My undergrad degree was in telecommunications, and I am a Realtor. My true loves are the humanities, and writing is the passion. However, I love being on the job site with the men -- hardworking, great, smart people, and the few kick-ass women who run at least half the show. It has been a great experience.
-- Anonymous
Thank you so much for such a refreshingly honest look at culture today. I am a product of a fairly nice private Ivy League university (B.A. and M.A.), but I am appalled at the state of education today. To see that the modern high schools of today are nothing more than prisons, one need only look at one and see the fences, the police cars, hall monitors, etc.
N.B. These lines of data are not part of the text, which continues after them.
-- ==== Sys2Proof/Syntax.lean ====
section
/-! DEFINITION. The commands of the unit: one constructor for each row of spec/opcode_table.json, with the operands that
the row's rule gives it. A DMA read's answer, a received flit or frame, a sensor reading and the outcome of a test come
from outside the unit, so they are operands. -/

namespace Sys2Proof

/-- The bank units a word goes to: one logical BU, or all 128 of a core (R22, R345). -/
structure BuAt where
  field : Nat
  core : Nat
  bu : Option Nat
deriving DecidableEq, Repr

/-- Who issues a bank instruction: the host through the core's command FIFO (R345), or the core sequencer for pass `p`
of its window, with the event number of the word (R119) and the plane payload that it attaches (R88). -/
inductive Issue where
  | host
  | seq (p : Nat) (event : Nat) (payload : Option Row)
deriving DecidableEq, Repr

/-- The answer to a DMA read: the bytes, a poisoned completion, or an abort, an Unsupported Request or a timeout
(R285). -/
inductive DmaRead where
  | ok (bytes : List Byte)
  | poisoned
  | failed
deriving DecidableEq, Repr

/-- What the codes of a brim link's lanes say of an arriving flit (R240): its number in the flit stream since codeword lock, the symbols
corrected in it, and the codewords that failed to decode, by lane and number on it. -/
structure Fec where
  pos : Nat
  corrected : Nat := 0
  failed : List (Nat × Nat) := []
deriving DecidableEq, Repr

/-- A flit as it arrives on a brim link. -/
structure Arrival where
  bits : BitVec 2048
  fec : Fec
deriving DecidableEq, Repr

/-- A fetched message: its queue pair, or 1,024 for the management channel, and its SQ counter (R286, R292). -/
structure MsgId where
  src : Nat
  ctr : Nat
deriving DecidableEq, Repr

/-- Physical parts that a start-up self-test finds failing: whole fields by (row, column), and BUs by row, column, core
and physical number (R404). -/
structure SelfTest where
  fields : List (Nat × Nat)
  bus : List (Nat × Nat × Nat × Nat)
deriving DecidableEq, Repr

/-- A switched domain that wakes (R378, R379). -/
inductive Domain where
  | core (f c : Nat)
  | edge (f : Nat)
  | service (f : Nat)
deriving DecidableEq, Repr

/-- What trips a takeover by the standby Milliner set (R277). -/
inductive FailoverCause where
  | heartbeat
  | controlState
  | powerDomain
deriving DecidableEq, Repr

/-- Why a BU is declared failed (R426). -/
inductive BuFault where
  | selfTest
  | logic
  | uncorrectable
deriving DecidableEq, Repr

/-- Why a field is declared failed, numbered as FIELD_LOST detail byte 36 (Table 18-3). -/
inductive FieldFault where
  | selfTest
  | buSpares
  | stewardSilent
  | thermal
  | vck
  | cutOff
  | service
deriving DecidableEq, Repr

/-- Which fault stops the whole unit (R436). -/
inductive UnitFault where
  | lastMilliner
  | noTap
  | vckRoot
  | vigilState
deriving DecidableEq, Repr

/-- Why a Hatband link goes down (R235). -/
inductive HbCause where
  | phaseFifo
  | uncorrectable
  | domain
deriving DecidableEq, Repr

/-- Where unheld lanterns return from (R391). -/
inductive LoanLevel where
  | field (f : Nat)
  | row (r : Nat)
deriving DecidableEq, Repr

/-- Which thermal condition a periodic timer follows (R394, Table 16-8). -/
inductive ThermalTimer where
  | shrink
  | ceiling
  | recoverPool
  | recoverCeiling
deriving DecidableEq, Repr

/-- What clears a mask or enables MSI-X on a port (R348). -/
inductive MsixChange where
  | vector (v : Nat)
  | function
  | enable
deriving DecidableEq, Repr

/-- A host access to bulk memory through BAR2 (R264): a read of `len` bytes, or a write of bytes with enables. -/
inductive BulkAccess where
  | read (len tag : Nat)
  | write (bytes : List (Option Byte)) (ep : Bool)
deriving DecidableEq, Repr

/-- A 64-bit word on Hatband with its data as sent, as received, and its poison flag (R227). -/
structure HbWord where
  sent : BitVec 64
  got : BitVec 64
  poison : Bool
deriving DecidableEq, Repr

/-- A traffic class of Hatband (R229). -/
inductive HbClass where
  | c
  | d
  | a
deriving DecidableEq, Repr
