-- ==== Sys2Proof/Machine/Passes.lean ====
section
/-! DEFINITION. The run-ahead window (R183 to R201): descriptor fetch, the start of the pass kinds that run in the banks, route
resolution, commit, the end of a job at a pass, and the lantern rows. -/

namespace Sys2Proof.Machine

/-! ### Descriptors (R154, R183) -/

/-- R183: the reserved bits of a descriptor, by kind; none for a reserved kind. -/
def descReserved (kind : Nat) : Option (List (Nat × Nat)) :=
  let always := [(127, 1), (184, 8), (236, 4), (247, 9), (332, 4), (450, 14), (655, 1), (728, 8), (818, 14), (536, 8), (568, 8),
    (600, 8), (632, 8)]
  match kind with
  | 1 | 2 | 3 => some (always ++ [(960, 64)])
  | 4 => some (always ++ [(896, 128)])
  | 5 | 10 => some (always ++ [(832, 192)])
  | 6 => some (always ++ [(944, 16), (975, 1), (992, 32)])
  | 7 => some (always ++ [(872, 152)])
  | 8 => some (always ++ [(919, 9)])
  | 9 => some (always ++ [(836, 28)])
  | _ => none

/-- R183: the kind is known and the reserved fields are 0. -/
def descOk (d : Desc) : Bool :=
  match descReserved (Desc.kind d) with
  | none => false
  | some rs => rs.all fun r => fld d r.1 r.2 = 0

/-- A MALFORMED fault of a descriptor, with its first word. -/
def descFault (d : Desc) : PassFault := wordFault (d.extractLsb' 0 64)

/-! ### Fetch (R183, R184, R195, R197, R198) -/

/-- R197: the predicted word of a ROUTE. -/
def Core.prediction (k : Core) (idx : Nat) : Option Nat := (k.predictor.find? (·.1 = idx)).map (·.2)

/-- R197: a resolved word is written; a miss replaces the least recently written of 16. -/
def Core.learn (k : Core) (idx w : Nat) : Core :=
  { k with predictor := ((idx, w) :: k.predictor.filter (·.1 ≠ idx)).take 16 }

/-- The word that controls a pass: resolved, or predicted; none where its ROUTE has neither. DESIGN CHOICE: a ROUTE that is itself skipped
resolves none, so its prediction, or the word of an earlier run of it, controls the passes that name it (log entry 107). -/
def Core.routeWord (k : Core) (idx : Nat) : Option Nat :=
  match k.window.find? (·.idx = idx) with
  | some w => (match w.resolved with | some r => some r | none => w.predicted)
  | none => (k.routed.find? (·.1 = idx)).map (·.2)

/-- R158, R198: the arm of a controlled pass is clear in the word of its ROUTE. -/
def Core.armClear (k : Core) (d : Desc) (idx : Nat) : Bool :=
  Desc.back d ≠ 0 && (match k.routeWord (idx - Desc.back d) with | some w => !nbit w (Desc.arm d) | none => false)

/-- R183: fetches the next descriptor of the core's run into its window, of one job or tick at a time (R366). -/
def State.fetchPass (s : State) (f c : Nat) : State :=
  let k := s.core f c
  match k.run with
  | [] => s
  | (h, idx) :: rest =>
    if k.level ≠ .run || k.stopped || 4 ≤ k.window.length || k.window.any (·.job ≠ h) then s
    else match s.job h with
      | none => s
      | some j =>
        match s.planField j.plan f with
        | none => s
        | some pf =>
          if (s.field f).health ≠ .healthy then s
          else
            let r := s.readWords (commonsAddr f + (pf.comBase + 128 * idx) / 8) { acc := 0, handle := j.named, pass := idx } 16
            let d : Desc := r.2.zipIdx.foldl (fun (a : BitVec 1024) (p : (Word × Bool) × Nat) => a ||| (p.1.1.setWidth 1024 <<< (64 * p.2))) 0
            let bad := r.2.any (·.2)
            let skip := k.armClear d idx
            let ask := 2 < Desc.lantern d && !skip
            let wp : WinPass := {
              serial := k.serials, idx, desc := d, job := h, named := j.named, plan := j.plan, skipped := skip,
              lantern := if ask then .asked else .none, asked := s.now,
              predicted := if Desc.kind d = 7 then k.prediction idx else none,
              fault := if bad then some { code := stUNCORRECTABLE } else if descOk d then none else some (descFault d) }
            r.1.updCore f c fun k => { k with run := rest, serials := k.serials + 1, window := k.window ++ [wp] }

/-- DESCRIPTOR_FETCH. -/
def execDescriptorFetch (f c : Nat) (s : State) : Host.Outcome State Fault Refusal :=
  onPart [.out, .mem, .bus, .cores, .ports, .log, .counters] (coreExists f c) s fun s => s.fetchPass f c

/-! ### Starts -/

/-- A window place of a core of the unit. -/
def placeExists (f c p : Nat) : Bool := coreExists f c && p < 4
When I went to high school (I graduated in 1975), my friends and I had plenty of guns to go around -- heck, we played hooky to go pheasant hunting! (And we were a VERY suburban school, not a redneck to be found.) But there was never a thought to actually committing mayhem at school, even against the bullies, such as there were: It just wasn't pukka.
It seems like the more the heavy hand of authority is brought to bear on young men, the more they fight to escape it. Yes, there need to be father figures to at least threaten to smack some sense into them (moms make the rules, dads enforce them), but the use of the State as Father Figure is nuts.
The state of higher education is, if anything, even more scary. My eldest daughter is all set to go off to the University of California at Santa Cruz, which sets me all atwitter. Talk about the home of PC! Of course, since I have raised her to question everything, as well as to be a good shot (I don't worry about her becoming a statistic: God made Mankind, Sam Colt made them equal), my worries are more that she will have challenges with the politically correct crowd. However, she must find out the truth for herself, and all I can do is warn her of the pitfalls.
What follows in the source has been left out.